Immédiatement. Tout et tout de suite. Un python australien avale un chihuahua et c’est l’émoi mondial instantané. 30 secondes après le décès, 23’896 personnes se retrouvent sur un mur Facebook pour pleurer le défunt. Sur une page concurrente, 12’574 Faceboukiens s’unissent pour soutenir le python en passe d’être exécuté par les autorités locales. En Australie, un débat national s’engage sur la taille minimale des animaux de compagnie et sur la nécessité de réglementer la longueur des pythons. Le gouvernement anglais rappelle aux Australiens les droits à une croissance naturelle et illimitée pour tous les animaux nés sur le sol de l’empire britannique. La reine est envoyée avec sa malle à chapeaux et le prince Charles. Les deux parties se réunissent en conclave pour élaborer un nouveau projet de loi à soumettre dans les meilleurs délais. Les journalistes du monde entier déploient leurs antennes paraboliques devant le siège du gouvernement australien pour retransmettre en direct le résultat des négociations.  La nuit tombe, le monde entier retient son souffle. Après de longues heures angoissées, un communiqué officiel est transmis, la reine va parler dans cinq minutes. Le monde entier se fige. L’attente est insupportable.

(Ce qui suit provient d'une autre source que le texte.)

/-- The threads of a killed gang's resident members exit (R399). -/
def exitKilled (s : State) (bid : Nat) (b : Block) : State :=
  (b.members bid).foldl (fun s k => match tget s.blocks k with
    | some m => exitThreads s k (m.threads.map (·.1))
    | none => s) s

/-- All members of a killed gang, the resident ones and those whose context was given up. (log 59, DEDUCED) -/
def killedMembers (s : State) (bid : Nat) (b : Block) : List Block :=
  (b.members bid).filterMap (fun k =>
    match tget s.blocks k with
    | some m => some m
    | none => (s.killed.flatMap (·.blocks)).find? (fun m => m.launch.ident == k))

/-- Records of a gang killed with RP = 0 go free, those of a loop batch too (R26). -/
def dropRecords (s : State) (m : Block) : State :=
  let s := m.launch.handles.foldl (fun s h => freeLaunched s m.graph h) s
  let s := { s with iters := s.iters.map (fun (e : Nat × Iteration) => (e.1,
    if mem? m.iters e.1 && m.isLoop then { e.2 with batch := e.2.batch.filter (fun r => !m.launch.handles.contains r.handle) }
    else e.2)) }
  leaveIterations s m.launch.ident

/-- The program stages that run in killed blocks: over, or to be bound to the relaunched block (R393, R400). -/
def killedPrograms (s : State) (ids : List Nat) (again : Bool) : State :=
  if again then s.modPrograms (fun p => if ids.any (fun k => p.blk == some k) then { p.paused s.cycle with blk := none } else p)
  else ids.foldl (fun s k => if isProgram s k then s.postOnce s.cycle (.programStageComplete k) else s) s

/-- RETIREMENT of a killed gang (R399, R400): its members retire, the KIND 7 record is written, and its records go free or
wait for their relaunch. (log 39, DEDUCED) -/
def retireKilled (s : State) (bid : Nat) (b : Block) : State :=
  let l := killedMembers s bid b
  let s := l.foldl (fun s m =>
    let s := orphanSlots s m
    if (tget s.blocks m.launch.ident).isSome then releaseBlock s m.launch.ident m else s) s
  let s := reportError s b.part ⟨7, 0x13, b.errAt.1, b.place.die, 8 * b.place.cluster + b.place.core, 0, b.errAt.2, bid,
    b.launch.node, 0, 0, 0⟩
  let s := killedPrograms s (l.map (·.launch.ident)) b.relaunch
  let s := { s with killed := s.killed.filter (fun q => q.blocks.all (fun m => !mem? (b.members bid) m.launch.ident)) }
  if b.relaunch then
    State.postOnce { s with killed := s.killed ++ [Queued.mk b.place.die (l.map (fun m => { m with killed := false })) false] } s.cycle (.gangRelaunch b.place.die)
  else l.foldl dropRecords s

/-- A member of a killed gang has ended something: the gang retires when nothing is left (R399). -/
def killedStep (s : State) (bid : Nat) (b : Block) : State :=
  if killedDone s bid b then retireKilled (exitKilled s bid b) bid b else s

def blockRetire (bid : Nat) (s : State) : State :=
  match s.anyBlock bid with
  | some b =>
    if b.killed then killedStep s bid b
    else if (tget s.blocks bid).isSome && b.allExited && !s.unfinished bid then retireBlock s bid b
    else s
  | none => s

def execBlockRetire (s : State) : Host.Outcome State Fault Refusal :=
  device s fun
    | .blockRetire bid => some (blockRetire bid s)
    | _ => none

/-! The fabric's matching table (R66, R67) -/

/-- An entry's words: TAG, LEN, CTL, CNT, TMPL (R66). -/
def matchWord (e : MatchEntry) (i : Nat) : Nat := (e.getD i 0).toNat

def setMatch (s : State) (k : Nat) (e : MatchEntry) : State := s.modPkg (fun p => { p with matching := tset p.matching k e })

/-- The lowest-numbered valid entry of a partition and tag (R67). -/
def findMatch (s : State) (part : Nat) (tag : Word) : Option (Nat × MatchEntry) :=
  s.pkg.matching.find? (fun e => bit? (matchWord e.2 2) 0 && bits (matchWord e.2 2) 13 8 == part
    && matchWord e.2 0 == tag.toNat && matchWord e.2 1 != 0)

def setCtl (e : MatchEntry) (v : Nat) : MatchEntry := lset e 2 (wd v)

/-- An entry that sets ERR or OVR sends its partition's vector 3 (R410). (log 53, DEDUCED) -/
def failMatch (s : State) (k part : Nat) (e : MatchEntry) (ctl : Nat) : State :=
  sendIrq (setMatch s k (setCtl e (setBits ctl 0 0 0))) part 3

Et c’est juste le moment que choisit un Labrador français pour ouvrir le frigo de son propriétaire et engloutir la totalité d’un camembert AOC entouré de son papier de protection biodégradable. L’animal est dans un état critique, la faculté refuse de se prononcer sur ses chances de survie. Sur Facebook, les membres de la Société Protectrice du Camembert se déchaînent. Les Labradors répliquent en créant un Comité d’Action Nationale et défilent dans Paris. Ils font dix fois le tour du Panthéon en salivant. La question est soulevée en haut lieu. L’assemblée nationale s’empare du dossier. Des heures de débats houleux débouchent sur deux projets de loi : l’interdiction faite aux chiens d’ouvrir la porte du frigo et l’obligation faite aux producteurs de camembert d’introduire dans le cursus canin des cours de sensibilisation à la pâte molle. Les sénateurs sont réunis en conclave. Les journalistes du monde entier quittent l’Australie sans attendre la décision de sa Très Gracieuse Majesté. Ils atterrissent en hâte à Paris. Ils déploient leurs antennes paraboliques. La nuit tombe. Le monde entier est en apesanteur. Après de longues heures affreuses, un émissaire gris sort du noir pour dire que le président va parler dans trois minutes. Le monde se bloque. Les estomacs se nouent.
Pendant ce temps tout le monde meurt, on ne sait même pas comment.